> _TASK BRIEF_: Go through the entries below and print, exactly, the lines starting at the one with "theorem Core.ringGive_memWf (k" and ending at the one with "unfold State.ringReleases", keeping both ends and no others.

Records from a data source
────────────────────

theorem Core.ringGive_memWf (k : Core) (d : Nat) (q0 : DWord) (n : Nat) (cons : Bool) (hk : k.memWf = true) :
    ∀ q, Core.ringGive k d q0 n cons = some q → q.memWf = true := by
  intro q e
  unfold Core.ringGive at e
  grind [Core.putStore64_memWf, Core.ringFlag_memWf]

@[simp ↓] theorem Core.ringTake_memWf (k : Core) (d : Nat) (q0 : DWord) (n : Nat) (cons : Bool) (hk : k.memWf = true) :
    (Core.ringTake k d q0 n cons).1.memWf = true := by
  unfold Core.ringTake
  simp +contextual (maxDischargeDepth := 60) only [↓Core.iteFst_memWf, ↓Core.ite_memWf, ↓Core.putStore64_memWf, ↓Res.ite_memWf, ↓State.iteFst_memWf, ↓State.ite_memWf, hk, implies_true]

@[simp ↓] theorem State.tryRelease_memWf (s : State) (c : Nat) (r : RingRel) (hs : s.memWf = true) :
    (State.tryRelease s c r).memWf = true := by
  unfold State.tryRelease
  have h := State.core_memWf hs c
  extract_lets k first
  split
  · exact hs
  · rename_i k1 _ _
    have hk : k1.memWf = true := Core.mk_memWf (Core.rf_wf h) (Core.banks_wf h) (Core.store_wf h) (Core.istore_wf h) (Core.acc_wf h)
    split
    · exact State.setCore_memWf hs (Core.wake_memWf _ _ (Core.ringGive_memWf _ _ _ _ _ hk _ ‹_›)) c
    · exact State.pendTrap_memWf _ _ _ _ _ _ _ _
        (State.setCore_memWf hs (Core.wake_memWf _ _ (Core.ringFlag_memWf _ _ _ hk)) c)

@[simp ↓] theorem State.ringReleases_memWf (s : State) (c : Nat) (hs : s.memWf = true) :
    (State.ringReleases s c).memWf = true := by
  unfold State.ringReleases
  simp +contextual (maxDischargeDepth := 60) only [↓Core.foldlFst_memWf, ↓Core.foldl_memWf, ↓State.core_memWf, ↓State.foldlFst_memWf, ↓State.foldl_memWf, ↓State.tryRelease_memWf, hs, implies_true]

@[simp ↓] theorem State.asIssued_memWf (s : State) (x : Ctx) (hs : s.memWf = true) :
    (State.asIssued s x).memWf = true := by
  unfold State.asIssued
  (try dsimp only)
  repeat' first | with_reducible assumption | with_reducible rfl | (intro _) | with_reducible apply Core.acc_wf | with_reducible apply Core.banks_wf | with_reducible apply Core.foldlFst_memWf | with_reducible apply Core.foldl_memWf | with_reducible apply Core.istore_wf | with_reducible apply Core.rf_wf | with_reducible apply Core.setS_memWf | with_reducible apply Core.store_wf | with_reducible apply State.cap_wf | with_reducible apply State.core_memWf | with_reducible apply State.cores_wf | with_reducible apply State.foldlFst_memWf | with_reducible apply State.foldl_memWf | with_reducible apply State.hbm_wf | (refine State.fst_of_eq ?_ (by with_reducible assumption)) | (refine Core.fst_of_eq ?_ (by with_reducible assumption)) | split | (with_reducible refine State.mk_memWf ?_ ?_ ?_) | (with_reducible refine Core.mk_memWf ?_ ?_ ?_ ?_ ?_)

────────────────────

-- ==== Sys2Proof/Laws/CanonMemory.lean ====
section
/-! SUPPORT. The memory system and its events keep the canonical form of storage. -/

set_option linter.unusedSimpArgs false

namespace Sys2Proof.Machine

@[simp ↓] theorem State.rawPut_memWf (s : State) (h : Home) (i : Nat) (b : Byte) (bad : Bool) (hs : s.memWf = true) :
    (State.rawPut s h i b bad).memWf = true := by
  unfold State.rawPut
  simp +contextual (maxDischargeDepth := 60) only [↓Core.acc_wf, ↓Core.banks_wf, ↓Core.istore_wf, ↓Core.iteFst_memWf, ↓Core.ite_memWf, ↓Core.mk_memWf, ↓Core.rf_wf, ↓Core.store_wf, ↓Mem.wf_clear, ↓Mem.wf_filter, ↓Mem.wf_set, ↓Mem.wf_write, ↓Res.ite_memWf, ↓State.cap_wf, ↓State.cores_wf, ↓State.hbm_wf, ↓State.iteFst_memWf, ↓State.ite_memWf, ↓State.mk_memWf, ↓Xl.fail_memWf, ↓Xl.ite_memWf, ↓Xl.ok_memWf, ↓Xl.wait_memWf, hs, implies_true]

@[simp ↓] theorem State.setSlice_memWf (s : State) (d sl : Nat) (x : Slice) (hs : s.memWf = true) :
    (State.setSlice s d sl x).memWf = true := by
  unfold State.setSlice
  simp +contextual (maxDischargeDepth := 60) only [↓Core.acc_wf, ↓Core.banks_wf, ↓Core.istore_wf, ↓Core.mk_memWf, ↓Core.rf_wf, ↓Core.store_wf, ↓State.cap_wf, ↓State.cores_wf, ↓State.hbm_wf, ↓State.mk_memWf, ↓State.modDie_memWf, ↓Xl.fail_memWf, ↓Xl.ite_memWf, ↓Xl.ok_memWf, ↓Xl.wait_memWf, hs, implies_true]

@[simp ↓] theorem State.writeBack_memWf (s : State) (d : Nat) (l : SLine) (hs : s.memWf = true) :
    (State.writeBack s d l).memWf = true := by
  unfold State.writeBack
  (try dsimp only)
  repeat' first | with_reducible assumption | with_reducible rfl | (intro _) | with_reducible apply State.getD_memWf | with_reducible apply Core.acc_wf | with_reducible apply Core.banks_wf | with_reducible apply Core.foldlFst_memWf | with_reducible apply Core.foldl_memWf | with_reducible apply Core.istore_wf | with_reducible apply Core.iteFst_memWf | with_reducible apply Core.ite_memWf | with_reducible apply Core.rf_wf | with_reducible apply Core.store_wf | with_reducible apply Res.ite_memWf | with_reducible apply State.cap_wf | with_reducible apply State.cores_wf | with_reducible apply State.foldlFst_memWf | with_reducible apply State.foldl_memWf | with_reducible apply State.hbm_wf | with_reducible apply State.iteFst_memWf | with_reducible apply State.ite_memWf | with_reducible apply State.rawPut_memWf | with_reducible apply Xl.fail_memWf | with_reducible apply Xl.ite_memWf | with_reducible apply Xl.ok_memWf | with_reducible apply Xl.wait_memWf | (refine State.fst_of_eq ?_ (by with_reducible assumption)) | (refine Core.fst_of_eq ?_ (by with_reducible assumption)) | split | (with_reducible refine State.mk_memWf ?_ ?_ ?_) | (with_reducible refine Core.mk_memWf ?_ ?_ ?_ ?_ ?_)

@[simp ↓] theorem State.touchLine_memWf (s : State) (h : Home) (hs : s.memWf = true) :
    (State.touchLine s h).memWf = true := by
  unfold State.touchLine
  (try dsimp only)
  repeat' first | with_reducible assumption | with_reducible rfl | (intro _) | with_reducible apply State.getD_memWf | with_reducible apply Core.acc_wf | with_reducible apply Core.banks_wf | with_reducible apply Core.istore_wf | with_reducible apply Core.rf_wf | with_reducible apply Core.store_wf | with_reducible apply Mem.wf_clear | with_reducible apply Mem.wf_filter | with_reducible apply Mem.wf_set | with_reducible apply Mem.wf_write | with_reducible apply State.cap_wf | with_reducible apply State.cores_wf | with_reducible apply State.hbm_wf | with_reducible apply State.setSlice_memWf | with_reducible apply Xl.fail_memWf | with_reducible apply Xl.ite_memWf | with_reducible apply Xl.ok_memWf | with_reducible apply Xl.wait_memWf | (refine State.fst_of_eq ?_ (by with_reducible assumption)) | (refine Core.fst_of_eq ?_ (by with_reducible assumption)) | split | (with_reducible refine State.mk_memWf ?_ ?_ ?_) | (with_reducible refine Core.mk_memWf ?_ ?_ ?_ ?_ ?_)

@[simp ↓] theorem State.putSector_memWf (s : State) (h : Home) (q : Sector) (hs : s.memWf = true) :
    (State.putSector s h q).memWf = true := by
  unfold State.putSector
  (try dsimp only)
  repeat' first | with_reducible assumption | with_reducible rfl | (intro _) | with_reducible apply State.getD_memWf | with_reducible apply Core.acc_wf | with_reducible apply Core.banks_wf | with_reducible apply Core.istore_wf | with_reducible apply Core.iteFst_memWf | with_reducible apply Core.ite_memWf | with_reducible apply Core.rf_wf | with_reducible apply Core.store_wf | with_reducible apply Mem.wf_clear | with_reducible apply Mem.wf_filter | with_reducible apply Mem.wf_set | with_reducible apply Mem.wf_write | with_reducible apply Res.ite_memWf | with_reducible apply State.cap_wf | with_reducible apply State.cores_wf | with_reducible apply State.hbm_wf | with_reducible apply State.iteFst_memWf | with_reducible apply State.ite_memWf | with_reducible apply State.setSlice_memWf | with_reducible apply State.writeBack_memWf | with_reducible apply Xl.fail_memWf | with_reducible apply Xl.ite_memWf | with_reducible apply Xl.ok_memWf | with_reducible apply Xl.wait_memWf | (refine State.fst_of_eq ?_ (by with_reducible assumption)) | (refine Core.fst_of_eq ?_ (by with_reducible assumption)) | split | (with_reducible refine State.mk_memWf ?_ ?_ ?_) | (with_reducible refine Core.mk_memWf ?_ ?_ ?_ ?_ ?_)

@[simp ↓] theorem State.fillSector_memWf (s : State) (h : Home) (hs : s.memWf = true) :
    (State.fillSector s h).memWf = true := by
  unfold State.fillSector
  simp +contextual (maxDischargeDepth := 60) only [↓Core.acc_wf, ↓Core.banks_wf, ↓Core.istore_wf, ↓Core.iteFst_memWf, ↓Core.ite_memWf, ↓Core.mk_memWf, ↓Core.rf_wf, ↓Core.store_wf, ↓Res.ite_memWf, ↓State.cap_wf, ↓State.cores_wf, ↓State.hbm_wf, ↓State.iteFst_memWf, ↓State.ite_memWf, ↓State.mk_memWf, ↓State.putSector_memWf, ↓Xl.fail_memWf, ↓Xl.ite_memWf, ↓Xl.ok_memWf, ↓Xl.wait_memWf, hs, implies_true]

────────────────────

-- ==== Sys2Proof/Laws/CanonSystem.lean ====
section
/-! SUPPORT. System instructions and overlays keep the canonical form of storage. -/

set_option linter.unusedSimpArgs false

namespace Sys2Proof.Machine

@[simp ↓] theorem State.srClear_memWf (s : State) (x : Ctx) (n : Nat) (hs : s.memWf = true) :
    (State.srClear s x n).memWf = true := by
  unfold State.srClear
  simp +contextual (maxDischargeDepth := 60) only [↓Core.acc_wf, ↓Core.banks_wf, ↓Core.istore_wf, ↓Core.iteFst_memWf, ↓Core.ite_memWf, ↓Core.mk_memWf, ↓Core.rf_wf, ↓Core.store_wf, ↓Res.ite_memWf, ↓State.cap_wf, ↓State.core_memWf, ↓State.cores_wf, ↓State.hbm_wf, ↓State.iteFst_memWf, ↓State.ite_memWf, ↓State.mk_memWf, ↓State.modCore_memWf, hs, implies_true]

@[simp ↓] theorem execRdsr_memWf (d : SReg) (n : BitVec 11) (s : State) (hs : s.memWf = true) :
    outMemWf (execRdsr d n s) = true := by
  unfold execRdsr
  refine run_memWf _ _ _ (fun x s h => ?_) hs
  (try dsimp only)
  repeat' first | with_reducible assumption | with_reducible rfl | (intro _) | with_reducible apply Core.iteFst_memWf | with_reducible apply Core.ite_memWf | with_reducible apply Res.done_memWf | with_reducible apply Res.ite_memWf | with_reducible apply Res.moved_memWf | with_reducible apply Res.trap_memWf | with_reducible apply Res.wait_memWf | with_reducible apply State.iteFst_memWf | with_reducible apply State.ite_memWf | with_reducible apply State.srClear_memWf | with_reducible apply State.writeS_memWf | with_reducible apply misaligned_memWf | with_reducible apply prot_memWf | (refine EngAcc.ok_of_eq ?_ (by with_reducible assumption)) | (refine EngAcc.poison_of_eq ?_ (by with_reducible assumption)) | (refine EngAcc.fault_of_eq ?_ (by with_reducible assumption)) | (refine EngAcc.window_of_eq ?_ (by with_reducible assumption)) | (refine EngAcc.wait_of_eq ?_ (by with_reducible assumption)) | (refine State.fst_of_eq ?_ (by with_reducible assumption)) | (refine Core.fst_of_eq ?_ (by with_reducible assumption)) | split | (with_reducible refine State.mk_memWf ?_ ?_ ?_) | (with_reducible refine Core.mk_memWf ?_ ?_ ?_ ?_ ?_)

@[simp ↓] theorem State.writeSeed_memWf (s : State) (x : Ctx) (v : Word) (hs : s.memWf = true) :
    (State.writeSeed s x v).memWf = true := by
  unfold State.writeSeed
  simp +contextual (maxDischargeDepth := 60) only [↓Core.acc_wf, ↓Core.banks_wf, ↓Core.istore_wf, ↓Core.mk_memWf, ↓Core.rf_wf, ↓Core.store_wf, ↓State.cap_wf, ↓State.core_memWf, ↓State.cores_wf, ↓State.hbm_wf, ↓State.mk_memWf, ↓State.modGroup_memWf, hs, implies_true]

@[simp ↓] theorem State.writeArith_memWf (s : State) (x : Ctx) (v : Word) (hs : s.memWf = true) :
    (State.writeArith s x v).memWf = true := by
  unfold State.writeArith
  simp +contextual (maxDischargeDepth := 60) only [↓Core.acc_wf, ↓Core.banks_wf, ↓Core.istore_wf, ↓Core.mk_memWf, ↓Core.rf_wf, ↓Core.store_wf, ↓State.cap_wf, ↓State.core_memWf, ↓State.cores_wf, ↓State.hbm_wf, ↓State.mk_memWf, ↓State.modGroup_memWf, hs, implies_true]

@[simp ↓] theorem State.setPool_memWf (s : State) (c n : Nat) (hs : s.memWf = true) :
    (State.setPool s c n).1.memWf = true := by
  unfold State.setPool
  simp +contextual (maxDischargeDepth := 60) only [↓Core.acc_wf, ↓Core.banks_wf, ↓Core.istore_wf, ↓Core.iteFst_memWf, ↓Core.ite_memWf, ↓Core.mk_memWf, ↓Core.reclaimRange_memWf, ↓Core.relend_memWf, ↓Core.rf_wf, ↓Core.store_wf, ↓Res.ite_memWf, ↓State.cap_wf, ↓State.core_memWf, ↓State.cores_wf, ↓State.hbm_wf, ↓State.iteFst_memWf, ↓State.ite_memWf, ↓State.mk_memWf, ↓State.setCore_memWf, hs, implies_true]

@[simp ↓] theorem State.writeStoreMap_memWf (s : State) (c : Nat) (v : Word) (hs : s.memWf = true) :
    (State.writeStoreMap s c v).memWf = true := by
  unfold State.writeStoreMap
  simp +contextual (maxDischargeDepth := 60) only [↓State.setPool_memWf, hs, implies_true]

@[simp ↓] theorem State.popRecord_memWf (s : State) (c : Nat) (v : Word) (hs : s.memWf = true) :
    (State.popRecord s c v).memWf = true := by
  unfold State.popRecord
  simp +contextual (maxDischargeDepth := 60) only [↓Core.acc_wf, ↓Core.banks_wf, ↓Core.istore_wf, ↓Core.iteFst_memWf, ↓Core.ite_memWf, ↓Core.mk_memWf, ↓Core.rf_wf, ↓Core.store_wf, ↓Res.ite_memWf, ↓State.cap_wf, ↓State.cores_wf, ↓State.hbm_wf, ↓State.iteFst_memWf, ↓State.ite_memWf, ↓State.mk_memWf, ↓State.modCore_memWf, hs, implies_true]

────────────────────

> _WORKED SOLUTION_:
theorem Core.ringGive_memWf (k : Core) (d : Nat) (q0 : DWord) (n : Nat) (cons : Bool) (hk : k.memWf = true) :
    ∀ q, Core.ringGive k d q0 n cons = some q → q.memWf = true := by
  intro q e
  unfold Core.ringGive at e
  grind [Core.putStore64_memWf, Core.ringFlag_memWf]

@[simp ↓] theorem Core.ringTake_memWf (k : Core) (d : Nat) (q0 : DWord) (n : Nat) (cons : Bool) (hk : k.memWf = true) :
    (Core.ringTake k d q0 n cons).1.memWf = true := by
  unfold Core.ringTake
  simp +contextual (maxDischargeDepth := 60) only [↓Core.iteFst_memWf, ↓Core.ite_memWf, ↓Core.putStore64_memWf, ↓Res.ite_memWf, ↓State.iteFst_memWf, ↓State.ite_memWf, hk, implies_true]

@[simp ↓] theorem State.tryRelease_memWf (s : State) (c : Nat) (r : RingRel) (hs : s.memWf = true) :
    (State.tryRelease s c r).memWf = true := by
  unfold State.tryRelease
  have h := State.core_memWf hs c
  extract_lets k first
  split
  · exact hs
  · rename_i k1 _ _
    have hk : k1.memWf = true := Core.mk_memWf (Core.rf_wf h) (Core.banks_wf h) (Core.store_wf h) (Core.istore_wf h) (Core.acc_wf h)
    split
    · exact State.setCore_memWf hs (Core.wake_memWf _ _ (Core.ringGive_memWf _ _ _ _ _ hk _ ‹_›)) c
    · exact State.pendTrap_memWf _ _ _ _ _ _ _ _
        (State.setCore_memWf hs (Core.wake_memWf _ _ (Core.ringFlag_memWf _ _ _ hk)) c)

@[simp ↓] theorem State.ringReleases_memWf (s : State) (c : Nat) (hs : s.memWf = true) :
    (State.ringReleases s c).memWf = true := by
  unfold State.ringReleases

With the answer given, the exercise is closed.